=== Work instruction ===
Lines before the one containing "cw).errinfo = s.errinfo := rfl" are left out; return that line and every line after it exactly, through the end of the data below.

-- Opening Marker --

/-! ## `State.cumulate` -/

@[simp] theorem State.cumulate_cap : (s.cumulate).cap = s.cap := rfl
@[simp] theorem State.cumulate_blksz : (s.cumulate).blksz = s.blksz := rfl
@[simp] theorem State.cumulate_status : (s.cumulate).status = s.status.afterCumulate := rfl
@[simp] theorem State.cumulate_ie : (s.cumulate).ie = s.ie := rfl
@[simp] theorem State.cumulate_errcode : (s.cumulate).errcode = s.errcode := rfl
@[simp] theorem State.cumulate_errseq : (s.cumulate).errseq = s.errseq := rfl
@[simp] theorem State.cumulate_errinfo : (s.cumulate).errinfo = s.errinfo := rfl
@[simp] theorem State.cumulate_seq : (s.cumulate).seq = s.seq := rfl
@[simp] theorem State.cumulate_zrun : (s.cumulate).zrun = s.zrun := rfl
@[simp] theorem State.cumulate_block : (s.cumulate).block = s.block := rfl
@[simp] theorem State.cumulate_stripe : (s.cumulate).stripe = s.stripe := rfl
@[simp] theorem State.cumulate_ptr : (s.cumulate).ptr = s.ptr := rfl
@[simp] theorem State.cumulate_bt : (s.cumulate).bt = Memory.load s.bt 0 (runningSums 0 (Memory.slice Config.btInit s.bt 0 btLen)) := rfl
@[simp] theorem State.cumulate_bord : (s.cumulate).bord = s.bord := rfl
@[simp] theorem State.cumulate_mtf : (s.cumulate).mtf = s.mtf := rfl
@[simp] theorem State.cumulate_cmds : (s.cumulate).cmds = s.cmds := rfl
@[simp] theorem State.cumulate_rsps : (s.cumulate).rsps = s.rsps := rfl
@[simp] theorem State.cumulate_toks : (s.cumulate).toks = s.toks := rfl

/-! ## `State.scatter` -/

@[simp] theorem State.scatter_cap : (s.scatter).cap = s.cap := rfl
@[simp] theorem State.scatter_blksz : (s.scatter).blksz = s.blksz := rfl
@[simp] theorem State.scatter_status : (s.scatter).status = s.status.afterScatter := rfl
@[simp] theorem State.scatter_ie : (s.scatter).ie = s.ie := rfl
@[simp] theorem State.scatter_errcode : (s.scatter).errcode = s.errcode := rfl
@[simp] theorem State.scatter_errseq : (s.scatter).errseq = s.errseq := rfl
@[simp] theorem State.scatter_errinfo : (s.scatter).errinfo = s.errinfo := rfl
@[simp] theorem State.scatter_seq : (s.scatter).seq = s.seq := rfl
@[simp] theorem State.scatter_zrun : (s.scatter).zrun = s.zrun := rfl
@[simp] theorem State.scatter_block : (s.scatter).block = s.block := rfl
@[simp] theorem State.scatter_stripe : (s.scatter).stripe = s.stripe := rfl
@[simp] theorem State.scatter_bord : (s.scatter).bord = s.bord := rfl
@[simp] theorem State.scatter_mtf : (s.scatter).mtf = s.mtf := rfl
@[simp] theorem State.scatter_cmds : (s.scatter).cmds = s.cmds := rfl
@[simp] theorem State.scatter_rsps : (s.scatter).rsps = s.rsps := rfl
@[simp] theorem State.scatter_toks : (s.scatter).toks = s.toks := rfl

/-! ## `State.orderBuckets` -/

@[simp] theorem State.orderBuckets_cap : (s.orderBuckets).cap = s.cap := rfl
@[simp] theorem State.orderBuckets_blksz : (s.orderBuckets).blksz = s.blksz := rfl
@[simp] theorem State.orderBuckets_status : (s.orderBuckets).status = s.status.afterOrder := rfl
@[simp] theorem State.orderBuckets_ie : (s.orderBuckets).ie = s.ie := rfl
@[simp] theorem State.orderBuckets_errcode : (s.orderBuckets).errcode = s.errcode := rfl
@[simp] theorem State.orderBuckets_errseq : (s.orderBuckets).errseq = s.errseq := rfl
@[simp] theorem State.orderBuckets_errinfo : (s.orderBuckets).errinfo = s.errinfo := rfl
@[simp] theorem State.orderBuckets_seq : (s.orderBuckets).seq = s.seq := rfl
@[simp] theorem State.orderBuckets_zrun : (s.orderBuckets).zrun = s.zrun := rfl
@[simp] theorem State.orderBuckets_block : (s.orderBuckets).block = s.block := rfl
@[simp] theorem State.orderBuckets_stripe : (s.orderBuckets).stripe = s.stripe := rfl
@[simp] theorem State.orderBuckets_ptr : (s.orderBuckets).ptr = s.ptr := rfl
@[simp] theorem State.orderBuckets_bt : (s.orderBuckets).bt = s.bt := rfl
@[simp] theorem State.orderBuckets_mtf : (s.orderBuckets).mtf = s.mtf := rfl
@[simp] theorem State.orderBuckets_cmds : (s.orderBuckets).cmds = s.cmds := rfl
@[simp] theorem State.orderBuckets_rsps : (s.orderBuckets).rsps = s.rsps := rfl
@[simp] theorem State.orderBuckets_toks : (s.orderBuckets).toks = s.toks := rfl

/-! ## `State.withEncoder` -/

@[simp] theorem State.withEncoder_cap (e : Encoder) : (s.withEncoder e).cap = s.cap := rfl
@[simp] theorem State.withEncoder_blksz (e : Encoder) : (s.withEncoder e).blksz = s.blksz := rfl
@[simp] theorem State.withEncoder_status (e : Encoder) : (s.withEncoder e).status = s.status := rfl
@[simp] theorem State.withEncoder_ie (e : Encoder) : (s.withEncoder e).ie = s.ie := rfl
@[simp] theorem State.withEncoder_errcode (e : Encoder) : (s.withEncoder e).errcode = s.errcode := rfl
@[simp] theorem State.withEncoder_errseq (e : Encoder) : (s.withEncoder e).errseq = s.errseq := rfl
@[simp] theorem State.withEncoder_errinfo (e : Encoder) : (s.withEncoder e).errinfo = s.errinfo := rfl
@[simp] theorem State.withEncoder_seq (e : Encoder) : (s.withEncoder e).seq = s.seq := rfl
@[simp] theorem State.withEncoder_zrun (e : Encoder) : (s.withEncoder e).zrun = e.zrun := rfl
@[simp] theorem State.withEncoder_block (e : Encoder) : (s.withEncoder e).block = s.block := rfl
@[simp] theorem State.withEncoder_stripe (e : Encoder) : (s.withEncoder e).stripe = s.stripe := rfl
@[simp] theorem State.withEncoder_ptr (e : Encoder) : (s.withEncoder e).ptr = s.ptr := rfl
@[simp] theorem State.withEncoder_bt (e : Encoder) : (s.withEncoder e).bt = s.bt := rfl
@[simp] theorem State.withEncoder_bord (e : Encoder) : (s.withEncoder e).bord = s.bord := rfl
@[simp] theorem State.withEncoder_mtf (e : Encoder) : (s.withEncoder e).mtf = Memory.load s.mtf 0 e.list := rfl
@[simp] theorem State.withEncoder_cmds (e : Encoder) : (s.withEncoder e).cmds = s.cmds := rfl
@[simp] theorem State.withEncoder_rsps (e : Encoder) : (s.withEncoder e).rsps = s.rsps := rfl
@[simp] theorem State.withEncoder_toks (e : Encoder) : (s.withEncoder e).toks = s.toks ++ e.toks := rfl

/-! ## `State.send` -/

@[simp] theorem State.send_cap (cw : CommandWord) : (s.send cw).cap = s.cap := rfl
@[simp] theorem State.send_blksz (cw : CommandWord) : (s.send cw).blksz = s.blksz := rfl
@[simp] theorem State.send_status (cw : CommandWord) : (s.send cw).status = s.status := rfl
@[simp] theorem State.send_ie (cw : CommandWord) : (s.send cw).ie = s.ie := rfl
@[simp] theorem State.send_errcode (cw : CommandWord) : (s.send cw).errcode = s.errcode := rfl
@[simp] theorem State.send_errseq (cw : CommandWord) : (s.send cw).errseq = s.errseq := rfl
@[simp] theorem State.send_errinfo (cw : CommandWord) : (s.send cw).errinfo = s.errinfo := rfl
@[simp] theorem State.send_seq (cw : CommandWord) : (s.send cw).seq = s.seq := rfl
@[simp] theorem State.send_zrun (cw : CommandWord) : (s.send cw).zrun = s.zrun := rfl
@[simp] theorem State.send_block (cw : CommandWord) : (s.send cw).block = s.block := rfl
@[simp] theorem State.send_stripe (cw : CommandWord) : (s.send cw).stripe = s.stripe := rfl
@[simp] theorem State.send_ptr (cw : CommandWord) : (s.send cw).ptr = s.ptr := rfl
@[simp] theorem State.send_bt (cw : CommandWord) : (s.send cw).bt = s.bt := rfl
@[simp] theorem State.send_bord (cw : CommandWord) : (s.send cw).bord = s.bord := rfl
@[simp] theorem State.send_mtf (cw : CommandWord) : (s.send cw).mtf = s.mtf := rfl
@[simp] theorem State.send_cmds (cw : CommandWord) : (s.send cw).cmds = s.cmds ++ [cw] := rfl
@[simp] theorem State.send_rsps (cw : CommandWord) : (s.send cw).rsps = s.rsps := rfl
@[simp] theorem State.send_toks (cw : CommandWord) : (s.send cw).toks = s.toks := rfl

-- Closing Marker --

=== Exercise answer ===
@[simp] theorem State.send_errinfo (cw : CommandWord) : (s.send cw).errinfo = s.errinfo := rfl
@[simp] theorem State.send_seq (cw : CommandWord) : (s.send cw).seq = s.seq := rfl
@[simp] theorem State.send_zrun (cw : CommandWord) : (s.send cw).zrun = s.zrun := rfl
@[simp] theorem State.send_block (cw : CommandWord) : (s.send cw).block = s.block := rfl
@[simp] theorem State.send_stripe (cw : CommandWord) : (s.send cw).stripe = s.stripe := rfl
@[simp] theorem State.send_ptr (cw : CommandWord) : (s.send cw).ptr = s.ptr := rfl
@[simp] theorem State.send_bt (cw : CommandWord) : (s.send cw).bt = s.bt := rfl
@[simp] theorem State.send_bord (cw : CommandWord) : (s.send cw).bord = s.bord := rfl
@[simp] theorem State.send_mtf (cw : CommandWord) : (s.send cw).mtf = s.mtf := rfl
@[simp] theorem State.send_cmds (cw : CommandWord) : (s.send cw).cmds = s.cmds ++ [cw] := rfl
@[simp] theorem State.send_rsps (cw : CommandWord) : (s.send cw).rsps = s.rsps := rfl
@[simp] theorem State.send_toks (cw : CommandWord) : (s.send cw).toks = s.toks := rfl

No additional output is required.